• _DATASET RECORDS_
/-- Waiters of core `c` whose condition has changed are READY within 12 cycles (R286): this is the cycle of the last, and a cycle
more for the others. -/
def ageWaiters (ex : Meaning) (c : Nat) (s : State) : Result :=
  runEach (fun n s =>
    let t := s.focusOn c n
    if mayWake t then
      if 11 ≤ t.ctx.wokeFor then ex .waiterReady t else .next (t.modCtx fun x => { x with wokeFor := x.wokeFor + 1 })
    else .next s) (heldCtxs s c) s

/-- The translations of core `c` that end with a hit in this cycle (R328). -/
def endHits (ex : Meaning) (c : Nat) (s : State) : Result :=
  runEach (fun (w : Walk) s => ex .pageWalk { s with foc := { core := c, id := w.id } })
    (s.dev.walks.filter fun w => decide (w.core = c) && w.hit s) s

/-- Whether the slower clock of a core's tower has a cycle in this round of the faster one (R394). -/
def runsNow (c : Nat) (s : State) : Bool :=
  decide (0 < s.rate (coreTower c)) && decide (s.fastest ≤ (s.coreAt c).lag + s.rate (coreTower c))

/-- What core `c` is behind the faster clock after its turn of a round. -/
def countLag (c : Nat) (s : State) : State :=
  s.modCoreAt c fun k => { k with lag := k.lag + s.rate (coreTower c) - (if runsNow c s then s.fastest else 0) }

/-- The next compute cycle of core `c`, if its clock has one now. -/
def coreCycle (ex : Meaning) (c : Nat) (s : State) : Result :=
  let runs := runsNow c s
  let s := countLag c s
  if !runs then .next (nextCore s)
  else
    andThen (ageWaiters ex c (lockAges c s)) fun s =>
    andThen (endHits ex c s) fun s =>
      if 0 < (s.coreAt c).rewHold then
        andThen (rebalance ex c s) fun s => .next (nextCore (tickBase c (rewindCycle (s.focusOn c 0))))
      else liveCycle ex c s

/-! ### The step -/

/-- One step: the next event from outside, if there is one; else an event of the device or a cycle, whichever comes next.
An operation of a slot is no outside event. -/
def stepWith (ex : Meaning) (s : State) : Result :=
  match s.inputs with
  | e :: r =>
    let s := { s with inputs := r, nfree := s.nfree + 1 }
    if e.row.slot?.isSome then .next s else ex e.row (e.focus s)
  | [] =>
    match chooseEvent s with
    | some e => ex e.row (e.focus { s with nfree := s.nfree + 1 })
    | none =>
      let s := if s.cur = 0 then { s with plan := planNow s } else s
      coreCycle ex s.turnCore s

/-! ### A program placed from outside (log 5) -/

/-- Page tables for address space 0 in HBM and the one page they map: root at 0x10000, then 0x20000, 0x21000 and 0x22000,
each entry 0 leading on, and the 64 KiB page at 0x30000 read-only under key slot 0 (R324 to R326). -/
def placeTables (m : Mem) : Mem :=
  let next (pa : Nat) : Nat := 2 ^ 63 + pa
  (((m.write 0x10000 8 (next 0x20000)).write 0x20000 8 (next 0x21000)).write 0x21000 8 (next 0x22000)).write 0x22000 8
    (2 ^ 63 + 2 ^ 62 + 2 ^ 61 + 0x30000)

/-- The header of a bundle with one slot (R43). -/
def oneSlotHeader (sl : Slot) : Nat := 2 ^ sl.code

/-- The launch a placed program runs in: one stage of one context, its code at address 0 (R277). -/
def placedLaunch (s : State) : Launch :=
  { rc := { nstg := 1, clen := 1, stages := [(1, 0)] }
    insts := [{ stage := 0, num := 0, st := .bound 0 0 }]
    selAt := s.dev.base }

/-- A context issuing the first bundle of the placed program (R283). -/
def placedCtx (s : State) : Ctx :=
  { a := startArch (placedLaunch s).rc 0 0 0, st := .issuing, inst := some { launch := 1, stage := 0, num := 0 }
    frm := (s.coreAt 0).cyc }

/-- Whether a physical address is not one of the placed tables and code. -/
def offProgram (pa : Nat) : Bool := decide (pa < 0x10000) || decide (0x40000 ≤ pa)

/-- The device with the tables, the code and the launch of a placed program of `n` bytes. -/
def placeDev (n bytes : Nat) (l : Launch) (d : Dev) : Dev :=
  { d with
    hbm := (placeTables d.hbm).write 0x30000 n bytes
    blockKey := d.blockKey.filter fun e => offProgram (16 * e.1)
    l2 := d.l2.filter fun c => offProgram c.pa
    mere := d.mere.filter fun c => offProgram c.pa
    asd := d.asd.set 0 (BitVec.ofNat 64 (2 ^ 63 + 0x10000))
    keys := d.keys.set 0 { loaded := true }
    stopped := d.stopped.drop 0
    launches := d.launches.set 1 l }

/-- The state with a program of one bundle of one slot placed, which context 0 of core 0 issues next. -/
def placeProgram (sl : Slot) (w : Nat) (s : State) : State :=
  let l := placedLaunch s
  let c := placedCtx s
  let s := s.modCoreAt 0 fun k => { k with
    ctxs := k.ctxs.set 0 c, issuing := some 0, pickAt := none, midIss := false, rewHold := 0, todo := [], lag := 18 }
  let d := placeDev (4 + sl.bytes) (oneSlotHeader sl + 2 ^ 32 * w) l s.dev
  let s := { s with inputs := [], dev := d }
  let s := { s with plan := planNow s }
  { s with cur := 32 * (3 - s.loserOf 0) }

end Sys2Proof.Machine
end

• _TASK DETAILS_
None of the records may be omitted; each is to be printed exactly.

• _SOLUTION FOR THIS EXERCISE_
/-- Waiters of core `c` whose condition has changed are READY within 12 cycles (R286): this is the cycle of the last, and a cycle
more for the others. -/
def ageWaiters (ex : Meaning) (c : Nat) (s : State) : Result :=
  runEach (fun n s =>
    let t := s.focusOn c n
    if mayWake t then
      if 11 ≤ t.ctx.wokeFor then ex .waiterReady t else .next (t.modCtx fun x => { x with wokeFor := x.wokeFor + 1 })
    else .next s) (heldCtxs s c) s

/-- The translations of core `c` that end with a hit in this cycle (R328). -/
def endHits (ex : Meaning) (c : Nat) (s : State) : Result :=
  runEach (fun (w : Walk) s => ex .pageWalk { s with foc := { core := c, id := w.id } })
    (s.dev.walks.filter fun w => decide (w.core = c) && w.hit s) s

/-- Whether the slower clock of a core's tower has a cycle in this round of the faster one (R394). -/
def runsNow (c : Nat) (s : State) : Bool :=
  decide (0 < s.rate (coreTower c)) && decide (s.fastest ≤ (s.coreAt c).lag + s.rate (coreTower c))

/-- What core `c` is behind the faster clock after its turn of a round. -/
def countLag (c : Nat) (s : State) : State :=
  s.modCoreAt c fun k => { k with lag := k.lag + s.rate (coreTower c) - (if runsNow c s then s.fastest else 0) }

/-- The next compute cycle of core `c`, if its clock has one now. -/
def coreCycle (ex : Meaning) (c : Nat) (s : State) : Result :=
  let runs := runsNow c s
  let s := countLag c s
  if !runs then .next (nextCore s)
  else
    andThen (ageWaiters ex c (lockAges c s)) fun s =>
    andThen (endHits ex c s) fun s =>
      if 0 < (s.coreAt c).rewHold then
        andThen (rebalance ex c s) fun s => .next (nextCore (tickBase c (rewindCycle (s.focusOn c 0))))
      else liveCycle ex c s

/-! ### The step -/

/-- One step: the next event from outside, if there is one; else an event of the device or a cycle, whichever comes next.
An operation of a slot is no outside event. -/
def stepWith (ex : Meaning) (s : State) : Result :=
  match s.inputs with
  | e :: r =>
    let s := { s with inputs := r, nfree := s.nfree + 1 }
    if e.row.slot?.isSome then .next s else ex e.row (e.focus s)
  | [] =>
    match chooseEvent s with
    | some e => ex e.row (e.focus { s with nfree := s.nfree + 1 })
    | none =>
      let s := if s.cur = 0 then { s with plan := planNow s } else s
      coreCycle ex s.turnCore s

/-! ### A program placed from outside (log 5) -/

/-- Page tables for address space 0 in HBM and the one page they map: root at 0x10000, then 0x20000, 0x21000 and 0x22000,
each entry 0 leading on, and the 64 KiB page at 0x30000 read-only under key slot 0 (R324 to R326). -/
def placeTables (m : Mem) : Mem :=
  let next (pa : Nat) : Nat := 2 ^ 63 + pa
  (((m.write 0x10000 8 (next 0x20000)).write 0x20000 8 (next 0x21000)).write 0x21000 8 (next 0x22000)).write 0x22000 8
    (2 ^ 63 + 2 ^ 62 + 2 ^ 61 + 0x30000)

/-- The header of a bundle with one slot (R43). -/
def oneSlotHeader (sl : Slot) : Nat := 2 ^ sl.code

/-- The launch a placed program runs in: one stage of one context, its code at address 0 (R277). -/
def placedLaunch (s : State) : Launch :=
  { rc := { nstg := 1, clen := 1, stages := [(1, 0)] }
    insts := [{ stage := 0, num := 0, st := .bound 0 0 }]
    selAt := s.dev.base }

/-- A context issuing the first bundle of the placed program (R283). -/
def placedCtx (s : State) : Ctx :=
  { a := startArch (placedLaunch s).rc 0 0 0, st := .issuing, inst := some { launch := 1, stage := 0, num := 0 }
    frm := (s.coreAt 0).cyc }

/-- Whether a physical address is not one of the placed tables and code. -/
def offProgram (pa : Nat) : Bool := decide (pa < 0x10000) || decide (0x40000 ≤ pa)

/-- The device with the tables, the code and the launch of a placed program of `n` bytes. -/
def placeDev (n bytes : Nat) (l : Launch) (d : Dev) : Dev :=
  { d with
    hbm := (placeTables d.hbm).write 0x30000 n bytes
    blockKey := d.blockKey.filter fun e => offProgram (16 * e.1)
    l2 := d.l2.filter fun c => offProgram c.pa
    mere := d.mere.filter fun c => offProgram c.pa
    asd := d.asd.set 0 (BitVec.ofNat 64 (2 ^ 63 + 0x10000))
    keys := d.keys.set 0 { loaded := true }
    stopped := d.stopped.drop 0
    launches := d.launches.set 1 l }

/-- The state with a program of one bundle of one slot placed, which context 0 of core 0 issues next. -/
def placeProgram (sl : Slot) (w : Nat) (s : State) : State :=
  let l := placedLaunch s
  let c := placedCtx s
  let s := s.modCoreAt 0 fun k => { k with
    ctxs := k.ctxs.set 0 c, issuing := some 0, pickAt := none, midIss := false, rewHold := 0, todo := [], lag := 18 }
  let d := placeDev (4 + sl.bytes) (oneSlotHeader sl + 2 ^ 32 * w) l s.dev
  let s := { s with inputs := [], dev := d }
  let s := { s with plan := planNow s }
  { s with cur := 32 * (3 - s.loserOf 0) }

end Sys2Proof.Machine
end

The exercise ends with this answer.